Cultivating a sense of safety and security for users in their interactions is also crucial for driving engagement that leads to customer loyalty. A multimodal experience can help achieve this. Speaking aloud and receiving an audio response make voice-first interactions inherently more public. If a use case involves the need for users to share private or sensitive information, combining voice-first with displaying text and visual inputs might be more effective.

Contextual Design: The Process In Detail

It’s vital to recognize that this is not a case of designing chat or voice-first and then simply layering on graphical elements. Best practice requires us to understand and prioritize what a user is trying to do and support that goal instead of pushing or even forcing them to engage with a product or preferred interface. Often this means playing a supportive role. It requires critical reflection and honesty about whether a brand is truly committed to creating the most frictionless interaction for a user or are justifications being made for inadvertently furthering frustrations. Which leads us to…

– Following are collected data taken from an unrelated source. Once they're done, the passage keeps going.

/-! ## The matrix unit (R217–R237) -/

/-- R230, R234, R235, R236, R217: MMA and MMAT add the product of their operand and the latch to each element of a tile, rounding once with RNE, and set
its scale pair; TZERO clears a tile; CLLD loads the latch; TROW moves two rows between a tile and a V register. -/
def Obligations.MatrixResults : Prop :=
  (∀ (f : MmaForm) (s : State) (c : Nat) (e : VEntry) (it : VItem) (w off : Nat) (cur x : LatchTile), AtVector s c e it (.mma f) →
    let k := s.core c
    let a := e.x it 1 f.a
    k.unitOn f.g = true → operandCheck c it.sup k.lcl a = .ok (w, off) → k.vu.cur = some cur →
    ((k.lcl.fmtOf w).map Fmt.width).getD 0 = cur.fmt.width → OwnTurn s c → k.lcl.operand a w off = .ok x →
    ∃ T : Nat, (∀ m n, m < 32 → n < 32 → lane 32 T (32 * m + n) =
        mmaCell (k.vu.cell f.t.toNat m n) (512 / cur.fmt.width) (x.elem k.lcl.t8 m) (cur.elem k.lcl.t8 n) % 2 ^ 32) ∧
      let s' := s.ownAccess c
      exec (.mma f) s = .next (s'.streamDone c
        { s'.core c with vu := ((s'.core c).vu.setTile f.t.toNat T).setScales f.t.toNat x.tscale cur.tscale })) ∧
  (∀ (f : MmaForm) (code : Nat) (v : W), HoldsFault (.mma f) (·.unitOn f.g)
    (fun s c e it => operandCheck c it.sup (s.core c).lcl (e.x it 1 f.a) = .error (code, v)) code (fun _ _ _ _ => v)) ∧
  (∀ (f : MmaForm) (w off : Nat) (cur : LatchTile), HoldsFault (.mma f) (·.unitOn f.g)
    (fun s c e it => operandCheck c it.sup (s.core c).lcl (e.x it 1 f.a) = .ok (w, off) ∧ (s.core c).vu.cur = some cur ∧
      (((s.core c).lcl.fmtOf w).map Fmt.width).getD 0 ≠ cur.fmt.width) 0x01 (fun _ _ e it => e.x it 1 f.a)) ∧
  (∀ (f : MmatForm) (s : State) (c : Nat) (e : VEntry) (it : VItem) (cur : LatchTile), AtVector s c e it (.mmat f) →
    let k := s.core c
    k.unitOn f.g = true → k.vu.cur = some cur → cur.fmt.width = 16 →
    ∃ T : Nat, (∀ m n, m < 32 → n < 32 → lane 32 T (32 * m + n) =
        mmaCell (k.vu.cell f.t.toNat m n) 32 (fun j => sF32.decode (k.vu.cell f.s.toNat m j)) (cur.elem k.lcl.t8 n) % 2 ^ 32) ∧
      exec (.mmat f) s = .next (s.streamDone c
        { k with vu := (k.vu.setTile f.t.toNat T).setScales f.t.toNat f32One cur.tscale })) ∧
  (∀ f : MmatForm, HoldsFault (.mmat f) (·.unitOn f.g) (fun s c _ _ => (s.core c).vu.cur = none) 0x01 (fun _ _ _ it => it.word)) ∧
  (∀ f : TForm, Executes (.tzero f) (·.unitOn f.g) (fun _ _ _ _ => True) (fun s c _ _ =>
    { s.core c with vu := ((s.core c).vu.setTile f.t.toNat 0).setScales f.t.toNat f32One f32One })) ∧
  (∀ (f : Ra) (w off : Nat) (x : LatchTile), ExecutesAtPort (.clld f) (·.unitOn f.g)
    (fun s c e it => operandCheck c it.sup (s.core c).lcl (e.x it 1 f.a) = .ok (w, off) ∧
      (s.core c).lcl.operand (e.x it 1 f.a) w off = .ok x)
    (fun s c _ _ => { s.core c with vu := { (s.core c).vu with cur := some x } })) ∧
  (∀ (f : TileForm) (s : State) (c : Nat) (e : VEntry) (it : VItem), AtVector s c e it (.trow f) →
    let k := s.core c
    let r := (e.x it 1 f.a).toNat % 32
    k.unitOn f.g = true → (e.x it 1 f.a).toNat < 64 →
    ((e.x it 1 f.a).getLsbD 5 = false → ∃ V : Nat, (∀ n, n < 32 → lane 32 V n = k.vu.cell f.t.toNat r n ∧
        lane 32 V (32 + n) = k.vu.cell f.t.toNat ((r + 1) % 32) n) ∧ exec (.trow f) s = .next (s.streamDone c (k.setV f.b.toNat V))) ∧
    ((e.x it 1 f.a).getLsbD 5 = true → ∃ T : Nat, (∀ m n, m < 32 → n < 32 → lane 32 T (32 * m + n) =
        if m = (r + 1) % 32 then k.lane f.b (32 + n) else if m = r then k.lane f.b n else k.vu.cell f.t.toNat m n) ∧
      exec (.trow f) s = .next (s.streamDone c { k with vu := k.vu.setTile f.t.toNat T }))) ∧
  (∀ (acc depth : Nat) (a b : Nat → FVal), mmaCell acc depth a b = sF32.convert rne false
    ((List.range depth).foldl (fun s j => s.add 0 ((a j).mul (b j))) (sF32.decode acc)))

Multimodal Is More Than Flash

Multimodal conversation design is intended to combine multiple inputs and outputs to improve a user’s experience. Designers make life easier for users by incorporating and automating actions through different modalities. If there was only one modality mechanism, it would negatively affect the user experience and the design would “fail” in the mind of the user.

That said, when everything in a design competes for your attention, nothing wins. Too many elements in a user’s journey can actually push the feel of the UX into the gimmicky territory. In multimodal conversation design, where the audible, visible, and tactile compete for attention, it’s less straightforward. Each modality has its advantages. The key lies in emphasizing one at a time.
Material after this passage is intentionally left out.